Work instruction: Check every line of the data for the string "Bool" and copy the ones that have it.

[Task inputs Boundary: Start]

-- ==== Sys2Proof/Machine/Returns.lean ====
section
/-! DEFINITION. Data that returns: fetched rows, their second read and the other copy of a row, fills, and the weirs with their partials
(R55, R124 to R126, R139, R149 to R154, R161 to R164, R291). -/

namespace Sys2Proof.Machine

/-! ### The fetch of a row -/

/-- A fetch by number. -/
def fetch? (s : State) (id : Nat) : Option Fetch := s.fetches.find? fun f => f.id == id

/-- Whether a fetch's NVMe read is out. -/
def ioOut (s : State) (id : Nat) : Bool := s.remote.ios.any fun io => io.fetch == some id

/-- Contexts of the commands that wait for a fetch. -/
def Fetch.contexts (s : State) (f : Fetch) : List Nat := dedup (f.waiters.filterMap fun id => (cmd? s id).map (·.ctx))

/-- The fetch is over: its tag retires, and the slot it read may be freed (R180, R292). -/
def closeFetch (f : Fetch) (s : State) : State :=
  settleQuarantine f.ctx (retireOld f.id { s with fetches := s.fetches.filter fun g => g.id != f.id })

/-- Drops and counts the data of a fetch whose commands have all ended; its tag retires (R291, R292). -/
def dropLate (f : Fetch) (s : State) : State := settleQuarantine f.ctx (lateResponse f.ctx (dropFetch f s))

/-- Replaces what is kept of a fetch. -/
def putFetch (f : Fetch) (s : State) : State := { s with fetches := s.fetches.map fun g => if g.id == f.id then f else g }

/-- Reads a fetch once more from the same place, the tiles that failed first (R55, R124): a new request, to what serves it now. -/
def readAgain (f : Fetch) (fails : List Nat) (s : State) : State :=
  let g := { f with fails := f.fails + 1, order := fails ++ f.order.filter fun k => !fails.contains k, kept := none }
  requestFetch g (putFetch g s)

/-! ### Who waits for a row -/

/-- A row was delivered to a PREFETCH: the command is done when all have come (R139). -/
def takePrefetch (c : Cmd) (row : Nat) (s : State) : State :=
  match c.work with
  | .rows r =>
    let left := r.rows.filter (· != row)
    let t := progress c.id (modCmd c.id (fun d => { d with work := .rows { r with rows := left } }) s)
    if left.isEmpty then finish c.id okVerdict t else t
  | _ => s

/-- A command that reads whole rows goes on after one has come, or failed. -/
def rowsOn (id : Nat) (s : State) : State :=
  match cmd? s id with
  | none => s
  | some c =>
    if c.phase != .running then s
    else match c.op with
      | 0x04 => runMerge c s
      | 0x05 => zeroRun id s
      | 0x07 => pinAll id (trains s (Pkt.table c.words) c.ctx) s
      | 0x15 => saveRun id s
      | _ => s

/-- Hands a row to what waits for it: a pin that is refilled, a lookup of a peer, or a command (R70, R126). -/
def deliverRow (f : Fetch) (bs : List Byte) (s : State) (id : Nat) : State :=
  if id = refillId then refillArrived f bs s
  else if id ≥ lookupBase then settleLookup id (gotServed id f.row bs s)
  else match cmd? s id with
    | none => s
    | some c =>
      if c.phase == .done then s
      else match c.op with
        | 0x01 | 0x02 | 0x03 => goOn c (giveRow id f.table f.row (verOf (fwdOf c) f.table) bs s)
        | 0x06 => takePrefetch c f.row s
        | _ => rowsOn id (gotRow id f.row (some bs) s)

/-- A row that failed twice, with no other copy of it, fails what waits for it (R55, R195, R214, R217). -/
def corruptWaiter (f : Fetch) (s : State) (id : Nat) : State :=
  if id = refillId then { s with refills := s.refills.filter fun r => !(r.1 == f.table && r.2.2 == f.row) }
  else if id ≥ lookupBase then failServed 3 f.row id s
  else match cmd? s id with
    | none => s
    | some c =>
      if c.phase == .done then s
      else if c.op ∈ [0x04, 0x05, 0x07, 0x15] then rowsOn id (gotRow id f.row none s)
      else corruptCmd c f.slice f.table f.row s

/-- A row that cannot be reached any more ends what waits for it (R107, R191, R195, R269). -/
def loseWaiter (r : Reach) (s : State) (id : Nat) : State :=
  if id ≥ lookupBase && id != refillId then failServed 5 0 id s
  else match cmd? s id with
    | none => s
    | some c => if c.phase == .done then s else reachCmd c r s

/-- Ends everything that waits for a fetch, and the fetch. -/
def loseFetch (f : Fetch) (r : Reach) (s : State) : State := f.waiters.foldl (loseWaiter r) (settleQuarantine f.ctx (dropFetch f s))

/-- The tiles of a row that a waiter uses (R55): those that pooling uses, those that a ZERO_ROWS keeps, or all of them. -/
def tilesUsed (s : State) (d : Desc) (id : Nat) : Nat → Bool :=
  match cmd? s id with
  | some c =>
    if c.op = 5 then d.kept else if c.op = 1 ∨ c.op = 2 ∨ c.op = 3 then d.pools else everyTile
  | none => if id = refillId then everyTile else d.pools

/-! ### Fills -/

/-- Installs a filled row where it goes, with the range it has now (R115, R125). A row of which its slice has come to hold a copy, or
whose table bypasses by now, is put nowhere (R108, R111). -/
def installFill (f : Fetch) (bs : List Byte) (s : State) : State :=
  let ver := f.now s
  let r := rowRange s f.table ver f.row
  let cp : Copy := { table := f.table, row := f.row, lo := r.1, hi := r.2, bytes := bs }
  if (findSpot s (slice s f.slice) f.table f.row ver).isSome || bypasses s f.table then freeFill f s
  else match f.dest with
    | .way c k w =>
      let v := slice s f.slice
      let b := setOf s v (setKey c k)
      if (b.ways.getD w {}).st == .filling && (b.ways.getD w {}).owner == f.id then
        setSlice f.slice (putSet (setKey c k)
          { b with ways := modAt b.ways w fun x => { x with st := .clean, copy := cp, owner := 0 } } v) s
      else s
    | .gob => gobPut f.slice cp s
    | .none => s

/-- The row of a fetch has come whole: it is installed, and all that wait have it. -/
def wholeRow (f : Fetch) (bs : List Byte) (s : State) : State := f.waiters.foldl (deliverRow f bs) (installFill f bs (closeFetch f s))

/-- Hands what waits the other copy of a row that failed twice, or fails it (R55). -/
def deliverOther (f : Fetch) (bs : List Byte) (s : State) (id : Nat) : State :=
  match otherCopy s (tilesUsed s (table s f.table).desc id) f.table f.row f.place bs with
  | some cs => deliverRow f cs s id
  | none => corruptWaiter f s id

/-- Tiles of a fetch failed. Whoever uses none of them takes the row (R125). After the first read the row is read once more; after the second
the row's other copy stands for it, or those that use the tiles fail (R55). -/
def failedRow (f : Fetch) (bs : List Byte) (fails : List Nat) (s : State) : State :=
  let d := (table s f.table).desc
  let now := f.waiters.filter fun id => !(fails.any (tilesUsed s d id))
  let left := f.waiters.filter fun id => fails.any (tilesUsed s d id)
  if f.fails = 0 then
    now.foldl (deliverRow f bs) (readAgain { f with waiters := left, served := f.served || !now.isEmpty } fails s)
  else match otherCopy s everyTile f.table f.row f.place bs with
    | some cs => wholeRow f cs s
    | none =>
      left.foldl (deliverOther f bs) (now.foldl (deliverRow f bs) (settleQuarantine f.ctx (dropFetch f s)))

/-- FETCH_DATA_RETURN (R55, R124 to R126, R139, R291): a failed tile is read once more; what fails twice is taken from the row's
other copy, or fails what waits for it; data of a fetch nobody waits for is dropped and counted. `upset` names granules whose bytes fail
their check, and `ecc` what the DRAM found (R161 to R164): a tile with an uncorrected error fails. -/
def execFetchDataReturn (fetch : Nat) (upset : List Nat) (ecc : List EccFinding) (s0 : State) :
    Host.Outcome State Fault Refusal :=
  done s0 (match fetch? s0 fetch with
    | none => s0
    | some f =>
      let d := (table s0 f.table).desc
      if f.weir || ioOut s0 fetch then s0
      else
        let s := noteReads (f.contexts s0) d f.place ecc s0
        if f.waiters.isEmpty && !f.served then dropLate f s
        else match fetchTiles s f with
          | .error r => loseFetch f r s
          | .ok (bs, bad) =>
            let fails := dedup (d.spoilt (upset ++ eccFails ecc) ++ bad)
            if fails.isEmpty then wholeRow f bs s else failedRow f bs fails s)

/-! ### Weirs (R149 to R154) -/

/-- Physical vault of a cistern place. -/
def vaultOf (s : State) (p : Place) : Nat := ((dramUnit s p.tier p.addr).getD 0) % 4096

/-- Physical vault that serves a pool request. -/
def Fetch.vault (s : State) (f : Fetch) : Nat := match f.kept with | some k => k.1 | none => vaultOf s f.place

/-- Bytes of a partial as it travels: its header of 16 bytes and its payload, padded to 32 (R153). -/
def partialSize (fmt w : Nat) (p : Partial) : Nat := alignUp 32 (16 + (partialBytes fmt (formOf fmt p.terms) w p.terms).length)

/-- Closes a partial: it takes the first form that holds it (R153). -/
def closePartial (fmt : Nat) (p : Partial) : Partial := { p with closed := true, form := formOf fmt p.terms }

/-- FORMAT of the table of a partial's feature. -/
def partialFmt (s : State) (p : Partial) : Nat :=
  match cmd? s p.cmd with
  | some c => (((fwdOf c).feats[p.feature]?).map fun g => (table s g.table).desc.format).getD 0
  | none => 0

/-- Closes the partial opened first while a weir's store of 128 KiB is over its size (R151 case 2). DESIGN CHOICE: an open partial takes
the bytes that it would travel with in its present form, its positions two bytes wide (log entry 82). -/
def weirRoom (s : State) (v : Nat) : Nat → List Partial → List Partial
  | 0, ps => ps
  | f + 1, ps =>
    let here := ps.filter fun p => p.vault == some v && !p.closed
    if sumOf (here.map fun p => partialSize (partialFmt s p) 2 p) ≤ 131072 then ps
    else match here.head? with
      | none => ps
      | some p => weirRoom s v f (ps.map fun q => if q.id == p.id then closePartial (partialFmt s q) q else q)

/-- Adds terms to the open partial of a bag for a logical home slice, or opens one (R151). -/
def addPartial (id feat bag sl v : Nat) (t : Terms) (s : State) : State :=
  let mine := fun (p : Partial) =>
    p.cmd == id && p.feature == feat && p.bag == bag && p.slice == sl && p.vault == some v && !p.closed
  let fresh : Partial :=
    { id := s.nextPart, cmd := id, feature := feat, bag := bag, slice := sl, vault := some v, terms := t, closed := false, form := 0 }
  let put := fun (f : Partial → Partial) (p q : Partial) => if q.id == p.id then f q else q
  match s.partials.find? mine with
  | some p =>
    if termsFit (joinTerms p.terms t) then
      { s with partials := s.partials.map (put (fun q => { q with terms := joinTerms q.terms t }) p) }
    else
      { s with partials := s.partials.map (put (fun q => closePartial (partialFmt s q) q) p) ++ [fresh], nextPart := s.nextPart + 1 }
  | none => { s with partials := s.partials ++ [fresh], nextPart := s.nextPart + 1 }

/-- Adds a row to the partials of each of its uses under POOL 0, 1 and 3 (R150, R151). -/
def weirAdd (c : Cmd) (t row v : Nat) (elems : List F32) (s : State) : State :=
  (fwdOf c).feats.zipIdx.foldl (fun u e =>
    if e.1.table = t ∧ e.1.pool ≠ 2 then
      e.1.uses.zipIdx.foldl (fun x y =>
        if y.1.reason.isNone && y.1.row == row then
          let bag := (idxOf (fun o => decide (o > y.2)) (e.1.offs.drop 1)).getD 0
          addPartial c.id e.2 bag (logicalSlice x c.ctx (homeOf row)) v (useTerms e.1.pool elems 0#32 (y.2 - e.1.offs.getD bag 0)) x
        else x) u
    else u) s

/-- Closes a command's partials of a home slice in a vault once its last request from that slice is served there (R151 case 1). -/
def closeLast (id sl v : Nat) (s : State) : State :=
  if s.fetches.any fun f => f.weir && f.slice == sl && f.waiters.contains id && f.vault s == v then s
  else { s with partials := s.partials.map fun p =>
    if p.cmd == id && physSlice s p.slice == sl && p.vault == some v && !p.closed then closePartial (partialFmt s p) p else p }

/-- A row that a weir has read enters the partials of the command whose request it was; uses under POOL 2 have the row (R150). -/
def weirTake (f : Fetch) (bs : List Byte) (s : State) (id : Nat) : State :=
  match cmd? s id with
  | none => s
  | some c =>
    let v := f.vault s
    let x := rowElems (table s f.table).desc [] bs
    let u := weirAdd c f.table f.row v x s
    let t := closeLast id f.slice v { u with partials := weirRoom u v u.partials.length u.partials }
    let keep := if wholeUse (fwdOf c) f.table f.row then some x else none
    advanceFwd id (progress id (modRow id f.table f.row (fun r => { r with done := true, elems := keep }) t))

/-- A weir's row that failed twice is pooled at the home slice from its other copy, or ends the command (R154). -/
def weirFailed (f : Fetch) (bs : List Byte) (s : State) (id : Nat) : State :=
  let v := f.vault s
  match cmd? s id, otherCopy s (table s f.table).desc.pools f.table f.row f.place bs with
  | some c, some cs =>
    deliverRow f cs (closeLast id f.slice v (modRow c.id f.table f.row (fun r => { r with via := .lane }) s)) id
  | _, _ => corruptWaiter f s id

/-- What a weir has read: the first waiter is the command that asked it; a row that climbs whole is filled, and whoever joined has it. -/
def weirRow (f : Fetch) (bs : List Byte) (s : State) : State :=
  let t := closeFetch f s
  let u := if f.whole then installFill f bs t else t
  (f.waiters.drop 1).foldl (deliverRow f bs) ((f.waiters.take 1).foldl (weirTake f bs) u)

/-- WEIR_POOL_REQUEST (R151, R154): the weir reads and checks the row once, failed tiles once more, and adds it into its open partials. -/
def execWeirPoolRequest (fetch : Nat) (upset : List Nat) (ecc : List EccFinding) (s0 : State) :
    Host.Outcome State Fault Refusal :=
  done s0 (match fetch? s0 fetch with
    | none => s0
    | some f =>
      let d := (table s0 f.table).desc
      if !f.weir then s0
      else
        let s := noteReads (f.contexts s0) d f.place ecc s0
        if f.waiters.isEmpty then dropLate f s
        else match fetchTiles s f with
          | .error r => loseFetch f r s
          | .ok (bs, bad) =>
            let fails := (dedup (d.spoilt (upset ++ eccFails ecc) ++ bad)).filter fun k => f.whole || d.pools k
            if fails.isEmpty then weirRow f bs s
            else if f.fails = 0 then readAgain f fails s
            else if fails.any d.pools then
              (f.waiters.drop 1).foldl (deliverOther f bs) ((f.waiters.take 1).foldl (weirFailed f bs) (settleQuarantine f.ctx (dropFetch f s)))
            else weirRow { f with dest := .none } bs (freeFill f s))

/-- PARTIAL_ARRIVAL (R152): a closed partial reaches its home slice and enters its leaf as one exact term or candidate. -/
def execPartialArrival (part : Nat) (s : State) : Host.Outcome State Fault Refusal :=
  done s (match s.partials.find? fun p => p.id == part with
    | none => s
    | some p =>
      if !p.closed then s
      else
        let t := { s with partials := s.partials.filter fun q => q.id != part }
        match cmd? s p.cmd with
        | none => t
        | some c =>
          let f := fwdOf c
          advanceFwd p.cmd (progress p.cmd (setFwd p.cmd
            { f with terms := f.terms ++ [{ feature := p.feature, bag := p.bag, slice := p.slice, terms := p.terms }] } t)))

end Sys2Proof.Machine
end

[Task inputs Boundary: End]
[Task inputs Boundary: Start]

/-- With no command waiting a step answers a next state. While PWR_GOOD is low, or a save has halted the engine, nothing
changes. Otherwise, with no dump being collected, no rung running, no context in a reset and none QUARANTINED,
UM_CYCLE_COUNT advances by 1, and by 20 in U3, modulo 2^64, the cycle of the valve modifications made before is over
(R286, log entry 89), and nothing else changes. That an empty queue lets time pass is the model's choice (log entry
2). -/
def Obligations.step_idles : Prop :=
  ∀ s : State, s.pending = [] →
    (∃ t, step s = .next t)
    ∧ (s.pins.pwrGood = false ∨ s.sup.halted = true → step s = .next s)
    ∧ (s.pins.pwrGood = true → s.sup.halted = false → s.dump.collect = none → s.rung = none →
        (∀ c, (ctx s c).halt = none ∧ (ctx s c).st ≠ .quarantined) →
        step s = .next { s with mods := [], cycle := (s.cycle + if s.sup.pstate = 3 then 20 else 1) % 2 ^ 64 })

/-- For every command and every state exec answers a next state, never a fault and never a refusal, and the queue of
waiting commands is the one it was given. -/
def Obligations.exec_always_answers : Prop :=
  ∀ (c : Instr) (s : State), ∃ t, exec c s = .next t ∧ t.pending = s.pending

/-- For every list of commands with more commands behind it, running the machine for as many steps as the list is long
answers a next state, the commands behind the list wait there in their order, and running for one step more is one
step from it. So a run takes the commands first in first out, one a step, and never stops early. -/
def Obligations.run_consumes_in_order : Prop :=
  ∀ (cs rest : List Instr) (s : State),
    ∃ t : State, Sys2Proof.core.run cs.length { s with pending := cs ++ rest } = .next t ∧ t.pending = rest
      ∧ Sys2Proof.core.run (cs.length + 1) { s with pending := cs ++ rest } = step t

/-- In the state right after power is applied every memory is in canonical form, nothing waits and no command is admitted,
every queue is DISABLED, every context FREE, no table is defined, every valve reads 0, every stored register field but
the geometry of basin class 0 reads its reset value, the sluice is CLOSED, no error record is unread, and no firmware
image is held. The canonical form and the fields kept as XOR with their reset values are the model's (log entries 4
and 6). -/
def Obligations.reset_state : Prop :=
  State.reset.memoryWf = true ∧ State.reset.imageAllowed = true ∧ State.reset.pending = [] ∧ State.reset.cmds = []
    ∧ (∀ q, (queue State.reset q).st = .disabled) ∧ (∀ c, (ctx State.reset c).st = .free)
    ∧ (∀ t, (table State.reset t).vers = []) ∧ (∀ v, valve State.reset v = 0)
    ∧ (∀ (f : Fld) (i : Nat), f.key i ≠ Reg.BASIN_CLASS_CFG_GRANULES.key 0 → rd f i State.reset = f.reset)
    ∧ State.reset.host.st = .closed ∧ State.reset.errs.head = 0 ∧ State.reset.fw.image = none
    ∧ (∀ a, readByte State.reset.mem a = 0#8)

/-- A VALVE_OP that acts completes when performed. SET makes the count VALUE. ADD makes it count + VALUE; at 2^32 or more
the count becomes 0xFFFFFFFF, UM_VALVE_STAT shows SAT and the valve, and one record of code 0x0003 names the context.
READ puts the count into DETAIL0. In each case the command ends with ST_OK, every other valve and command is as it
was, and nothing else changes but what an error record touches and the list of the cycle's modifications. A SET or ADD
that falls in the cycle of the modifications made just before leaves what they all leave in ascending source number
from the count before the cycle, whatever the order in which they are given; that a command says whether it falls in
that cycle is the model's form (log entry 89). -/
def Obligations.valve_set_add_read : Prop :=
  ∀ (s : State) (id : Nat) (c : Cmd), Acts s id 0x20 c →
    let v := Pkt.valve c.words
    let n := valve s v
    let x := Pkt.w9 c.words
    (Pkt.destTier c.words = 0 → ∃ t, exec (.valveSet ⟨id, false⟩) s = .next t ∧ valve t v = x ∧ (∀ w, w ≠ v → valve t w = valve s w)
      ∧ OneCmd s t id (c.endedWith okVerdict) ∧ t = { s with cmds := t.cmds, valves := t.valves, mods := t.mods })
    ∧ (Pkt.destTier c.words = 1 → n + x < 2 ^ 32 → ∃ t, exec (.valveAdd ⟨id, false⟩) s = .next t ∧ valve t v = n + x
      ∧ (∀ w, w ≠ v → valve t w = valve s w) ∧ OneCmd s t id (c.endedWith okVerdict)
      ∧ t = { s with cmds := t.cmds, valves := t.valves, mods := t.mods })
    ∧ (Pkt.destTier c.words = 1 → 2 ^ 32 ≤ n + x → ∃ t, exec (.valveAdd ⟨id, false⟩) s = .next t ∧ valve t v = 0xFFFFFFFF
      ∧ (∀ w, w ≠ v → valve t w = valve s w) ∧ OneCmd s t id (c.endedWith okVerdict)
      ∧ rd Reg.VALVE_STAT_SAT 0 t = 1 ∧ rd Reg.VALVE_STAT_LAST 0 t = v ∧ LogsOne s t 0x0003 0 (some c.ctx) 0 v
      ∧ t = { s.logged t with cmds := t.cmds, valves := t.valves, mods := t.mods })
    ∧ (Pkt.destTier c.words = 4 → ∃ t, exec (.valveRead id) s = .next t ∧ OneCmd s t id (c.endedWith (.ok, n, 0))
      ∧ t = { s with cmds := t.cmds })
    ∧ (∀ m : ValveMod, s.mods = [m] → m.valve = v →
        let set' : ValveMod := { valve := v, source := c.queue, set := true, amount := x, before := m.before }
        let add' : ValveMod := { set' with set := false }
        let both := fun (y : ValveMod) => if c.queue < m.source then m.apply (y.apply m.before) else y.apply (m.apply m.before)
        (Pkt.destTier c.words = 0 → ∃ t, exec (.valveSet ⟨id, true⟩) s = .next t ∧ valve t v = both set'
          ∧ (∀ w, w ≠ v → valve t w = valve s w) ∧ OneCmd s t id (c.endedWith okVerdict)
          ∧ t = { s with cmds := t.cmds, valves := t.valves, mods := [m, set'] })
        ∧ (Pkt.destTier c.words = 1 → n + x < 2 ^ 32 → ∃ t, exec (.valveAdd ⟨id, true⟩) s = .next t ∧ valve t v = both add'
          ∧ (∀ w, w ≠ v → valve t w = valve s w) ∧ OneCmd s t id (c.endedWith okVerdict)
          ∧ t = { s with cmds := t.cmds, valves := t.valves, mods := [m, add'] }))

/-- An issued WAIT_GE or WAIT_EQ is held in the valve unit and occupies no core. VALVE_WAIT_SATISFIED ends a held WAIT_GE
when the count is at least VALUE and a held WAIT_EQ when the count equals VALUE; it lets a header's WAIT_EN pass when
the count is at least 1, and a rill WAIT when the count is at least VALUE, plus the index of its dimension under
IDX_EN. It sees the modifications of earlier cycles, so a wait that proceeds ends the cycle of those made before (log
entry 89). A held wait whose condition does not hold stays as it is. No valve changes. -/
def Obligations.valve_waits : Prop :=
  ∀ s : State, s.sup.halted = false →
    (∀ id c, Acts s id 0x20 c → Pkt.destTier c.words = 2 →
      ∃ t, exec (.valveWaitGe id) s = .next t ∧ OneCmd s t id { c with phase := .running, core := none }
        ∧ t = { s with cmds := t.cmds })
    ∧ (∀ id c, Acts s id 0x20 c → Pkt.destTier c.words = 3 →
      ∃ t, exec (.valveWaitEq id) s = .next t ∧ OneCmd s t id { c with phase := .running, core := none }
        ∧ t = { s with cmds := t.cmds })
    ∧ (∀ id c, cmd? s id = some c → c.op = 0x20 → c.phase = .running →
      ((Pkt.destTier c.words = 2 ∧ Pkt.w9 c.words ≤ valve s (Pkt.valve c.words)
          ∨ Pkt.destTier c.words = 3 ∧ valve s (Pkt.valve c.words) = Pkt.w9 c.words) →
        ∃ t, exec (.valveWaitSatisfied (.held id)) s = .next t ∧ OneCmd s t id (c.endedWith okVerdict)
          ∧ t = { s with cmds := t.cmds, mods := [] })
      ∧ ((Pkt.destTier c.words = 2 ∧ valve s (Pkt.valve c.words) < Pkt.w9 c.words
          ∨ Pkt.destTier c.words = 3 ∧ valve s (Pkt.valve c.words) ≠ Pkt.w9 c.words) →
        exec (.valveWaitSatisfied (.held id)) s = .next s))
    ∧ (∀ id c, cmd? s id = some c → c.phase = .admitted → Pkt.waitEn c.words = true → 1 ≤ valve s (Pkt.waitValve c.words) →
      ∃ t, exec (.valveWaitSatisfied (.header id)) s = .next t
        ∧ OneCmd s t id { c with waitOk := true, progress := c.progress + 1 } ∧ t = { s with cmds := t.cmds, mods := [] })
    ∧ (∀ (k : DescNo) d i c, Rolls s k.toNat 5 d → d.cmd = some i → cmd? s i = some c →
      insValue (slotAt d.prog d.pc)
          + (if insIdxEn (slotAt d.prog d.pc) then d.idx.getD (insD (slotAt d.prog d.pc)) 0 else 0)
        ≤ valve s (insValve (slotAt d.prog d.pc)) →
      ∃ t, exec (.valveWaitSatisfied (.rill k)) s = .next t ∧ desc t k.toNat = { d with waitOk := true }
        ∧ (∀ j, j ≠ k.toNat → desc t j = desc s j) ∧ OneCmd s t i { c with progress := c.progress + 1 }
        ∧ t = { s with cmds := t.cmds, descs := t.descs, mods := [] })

[Task inputs Boundary: End]

Exercise solution:
def ioOut (s : State) (id : Nat) : Bool := s.remote.ios.any fun io => io.fetch == some id
def tilesUsed (s : State) (d : Desc) (id : Nat) : Nat → Bool :=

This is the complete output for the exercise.